§ **Your goal**:
Your reply should contain only the line with "none => failSearch s" and the lines after it through the end of the data, each written out exactly.

§ **Dataset excerpts**:
-- ==== Sys2Proof/Machine/Acquire.lean ====
section
/-! DEFINITION. Acquisition (41_acquire.md): the commands WCAP, ACQ and ACQABORT, window capture, the search and `AcqFinish`. -/

namespace Sys2Proof.Machine

/-! ### Commands -/

/-- The window memory as WCAP leaves it (41_acquire.md R110): the rate and the block count latched, the capture running,
`start` and the contents as they were. -/
def Win.startCapture (w : Win) (r : Regs) : Win :=
  { w with
    fs := r.sampleRate.toNat
    n := samplesPerBlock r
    k := r.acqK.toNat
    count := 0
    valid := false
    capturing := true }

/-- `WCAP` (41_acquire.md R110). -/
def execWcap (s : State) : StepResult :=
  if s.fault.set then .next (refuse .faulted s)
  else if !cfgOk s.regs then .next (raiseFaultCmd .configInvalid 0#6 .acquirer s)
  else if s.acq.busy || s.win.capturing then .next (refuse .busy s)
  else .next (accept { s with win := s.win.startCapture s.regs })

/-- The engine as ACQ leaves it (41_acquire.md R112): operands latched, busy, the other result registers as they were. -/
def Acq.startSearch (a : Acq) (r : Regs) (cold : Bool) (sv : BitVec 6) : Acq :=
  { a with
    sv := sv
    range := dopplerRange r cold
    step := r.acqDoppStep.toNat
    thr := uq16 r.acqThresh
    busy := true
    done := false
    res := { a.res with status := .none } }

/-- `ACQ sv[, COLD]` (41_acquire.md R112). -/
def execAcq (cold : Bool) (sv : BitVec 6) (s : State) : StepResult :=
  if s.fault.set then .next (refuse .faulted s)
  else if !svLegal sv then .next (refuse .illegal s)
  else if !cfgOk s.regs then .next (raiseFaultCmd .configInvalid sv .acquirer s)
  else if s.acq.busy then .next (refuse .busy s)
  else if !s.win.valid then .next (refuse .noWindow s)
  else .next (accept { s with acq := s.acq.startSearch s.regs cold sv })

/-- A capture given up: by ACQABORT (41_acquire.md R113) or by a gap (R111). -/
def Win.abandon (w : Win) : Win := { w with capturing := false, valid := false, count := 0 }

/-- The engine after a running search is cancelled (41_acquire.md R113). -/
def Acq.cancel (a : Acq) : Acq :=
  { a with busy := false, done := true, res := { a.res with status := .cancelled } }

/-- `ACQABORT` (41_acquire.md R113). -/
def execAcqabort (s : State) : StepResult :=
  if s.fault.set then .next (refuse .faulted s)
  else if s.acq.busy then .next (accept { s with acq := s.acq.cancel })
  else if s.win.capturing then .next (accept { s with win := s.win.abandon })
  else .next (refuse .notBusy s)

/-! ### Capture -/

/-- Capture of an accepted sample (41_acquire.md R111). -/
def Win.capture (w : Win) (n : Index) (x : Cplx) : Win :=
  if w.capturing then
    let full := decide (w.count + 1 = w.k * w.n)
    { w with
      start := if w.count = 0 then n else w.start
      data := w.data.write w.count x
      count := w.count + 1
      capturing := !full
      valid := if full then true else w.valid }
  else w

/-! ### The search (R115 to R121) -/

/-- `kmax = R div s` (41_acquire.md R115). -/
def kmax (range step : Nat) : Nat := range / step

/-- `NB = 2·kmax + 1` (41_acquire.md R115). -/
def binCount (range step : Nat) : Nat := 2 * kmax range step + 1

/-- `f[b] = (b − kmax) · s` Hz (41_acquire.md R115). -/
def binFreq (range step b : Nat) : Int := ((b : Int) - (kmax range step : Int)) * (step : Int)

/-- `xm[b][p] = WIN.data[p] · cis(−f[b] · p / WIN.Fs)` (41_acquire.md R116). -/
def mixed (nm : Numerics) (w : Win) (f : Int) (p : Nat) : Option Cplx := do
  let t ← nDiv nm ((-(f * (p : Int)) : Int) : Scalar) (w.fs : Scalar)
  let c ← cis nm t
  cMul nm (w.sampleAt p) c

/-- `r[b][k][m]`, the circular correlation of one block with the code (41_acquire.md R117). -/
def correlation (nm : Numerics) (w : Win) (code : Nat → Int) (f : Int) (k m : Nat) : Option Cplx :=
  cSum nm (fun n => do
    let x ← mixed nm w f (k * w.n + (n + m) % w.n)
    cChip nm x (code n)) w.n

/-- `P[b][m] = Σ_k |r[b][k][m]|²` (41_acquire.md R118). -/
def power (nm : Numerics) (w : Win) (code : Nat → Int) (f : Int) (m : Nat) : Option Scalar :=
  nSum nm (fun k => do
    let r ← correlation nm w code f k m
    normSq nm r) w.k

/-- The array `P`, one row per Doppler bin, one entry per code phase (10_state.md R29, 41_acquire.md R118). -/
def powerGrid (nm : Numerics) (w : Win) (code : Nat → Int) (range step : Nat) : Option (List (List Scalar)) :=
  (List.range (binCount range step)).mapM fun b =>
    (List.range w.n).mapM fun m => power nm w code (binFreq range step b) m

/-- One entry of the array with its place. -/
structure Cell where
  bin : Nat
  phase : Nat
  val : Scalar
deriving DecidableEq, Repr

/-- The entries of an array, bin ascending, then code phase ascending (41_acquire.md R119). -/
def gridCells (p : List (List Scalar)) : List Cell :=
  p.zipIdx.flatMap fun row => row.1.zipIdx.map fun v => { bin := row.2, phase := v.2, val := v.1 }

/-- The later of two entries only where it is strictly greater. -/
def Cell.better (best x : Cell) : Cell := if best.val < x.val then x else best

/-- The first entry at which the greatest value stands (41_acquire.md R119). -/
def firstMax : List Cell → Option Cell
  | [] => none
  | c :: cs => some (cs.foldl Cell.better c)

/-- `second`: the greatest value over all bins but the peak's, 0 where there is no other bin (41_acquire.md R120). -/
def secondPeak (cells : List Cell) (bin : Nat) : Scalar :=
  match firstMax (cells.filter fun c => decide (c.bin ≠ bin)) with
  | some c => c.val
  | none => 0

/-- `peak_snr_db` where it is defined (41_acquire.md R121); the outer `none` is a numeric exception. -/
def snrDb (nm : Numerics) (peak second : Scalar) : Option (Option Scalar) :=
  if 0 < second ∧ 0 < peak then do
    let ratio ← nDiv nm peak second
    let l ← nLog10 nm ratio
    let d ← nMul nm 10 l
    pure (some d)
  else some none

/-- What a search finds (41_acquire.md R119 to R121). -/
structure SearchResult where
  cell : Cell
  second : Scalar
  ok : Bool
  snr : Option Scalar
deriving DecidableEq, Repr

/-- Peak, second peak and decision over an array (41_acquire.md R119 to R121). An array without entries has no peak:
no number (log entry 9; a window WCAP started has `N ≥ 2046`). -/
def decideSearch (nm : Numerics) (thr : Scalar) (p : List (List Scalar)) : Option SearchResult := do
  let cells := gridCells p
  let best ← firstMax cells
  let second := secondPeak cells best.bin
  let bound ← nMul nm thr second
  let snr ← snrDb nm best.val second
  pure { cell := best, second := second, ok := decide (bound < best.val), snr := snr }

/-- The whole search over the window, with the engine's latches (41_acquire.md R114 to R121). -/
def search (nm : Numerics) (w : Win) (a : Acq) : Option SearchResult := do
  let p ← powerGrid nm w (prnResampled a.sv w.n) a.range a.step
  decideSearch nm a.thr p

/-! ### AcqFinish -/

/-- The REPORT of a search; `peak_snr_db` without a defined value is free (41_acquire.md R114, 93_implementation_defined.md U3). -/
def searchReport (s : State) (o : SearchResult) : Report :=
  { ok := o.ok
    svId := s.acq.sv
    dopplerHz := binFreq s.acq.range s.acq.step o.cell.bin
    codePhase := o.cell.phase
    peak := o.cell.val
    second := o.second
    peakSnrDb := o.snr.getD (Config.freeScalar s.freeCount)
    acquiredAt := s.win.start }

/-- The EVENT of a search (41_acquire.md R114). -/
def searchEvent (s : State) (o : SearchResult) : Event :=
  { kind := if o.ok then .acquired else .error
    svId := s.acq.sv
    stage := .acquirer
    err := if o.ok then .none else .acquisitionFailed
    t := s.win.start }

/-- The engine after a search with a result (41_acquire.md R114). -/
def Acq.finish (a : Acq) (start : Index) (o : SearchResult) : Acq :=
  { a with
    busy := false
    done := true
    res :=
      { status := if o.ok then .ok else .failed
        sv := a.sv
        doppler := BitVec.ofInt 32 (binFreq a.range a.step o.cell.bin)
        cphase := BitVec.ofNat 32 o.cell.phase
        aidx := start } }

/-- `AcqFinish` is enabled (41_acquire.md R114). -/
def acqFinishEnabled (s : State) : Bool := s.acq.busy && !s.fault.set

/-- `AcqFinish` where the search has a result: result registers, REPORT, then one EVENT (41_acquire.md R114). -/
def finishSearch (o : SearchResult) (s : State) : State :=
  { ((s.emitReport (searchReport s o)).emitEvents [searchEvent s o]) with
    acq := s.acq.finish s.win.start o
    freeCount := s.freeCount + (if o.snr.isSome then 0 else 1) }

/-- `AcqFinish` where an operation of `NUM` has no number: `raise Fault(4)`, the result registers unspecified, the rest as
the step left it (60_exceptions.md R204, R208; 93_implementation_defined.md U13). -/
def failSearch (s : State) : State :=
  let s' := raiseFault .internalInvariant s.acq.sv .acquirer s.win.start s
  { s' with
    acq := { s.acq with res := Config.freeResult s.freeCount }
    freeCount := s.freeCount + 1 }

/-- The engine's turn: `AcqFinish` where it is enabled, nothing where it is not (41_acquire.md R114). -/
def acqFinish (nm : Numerics) (s : State) : State :=
  if acqFinishEnabled s then
    match search nm s.win s.acq with
    | some o => finishSearch o s
    | none => failSearch s
  else s

end Sys2Proof.Machine
end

§ **Response**:
    | none => failSearch s
  else s

end Sys2Proof.Machine
end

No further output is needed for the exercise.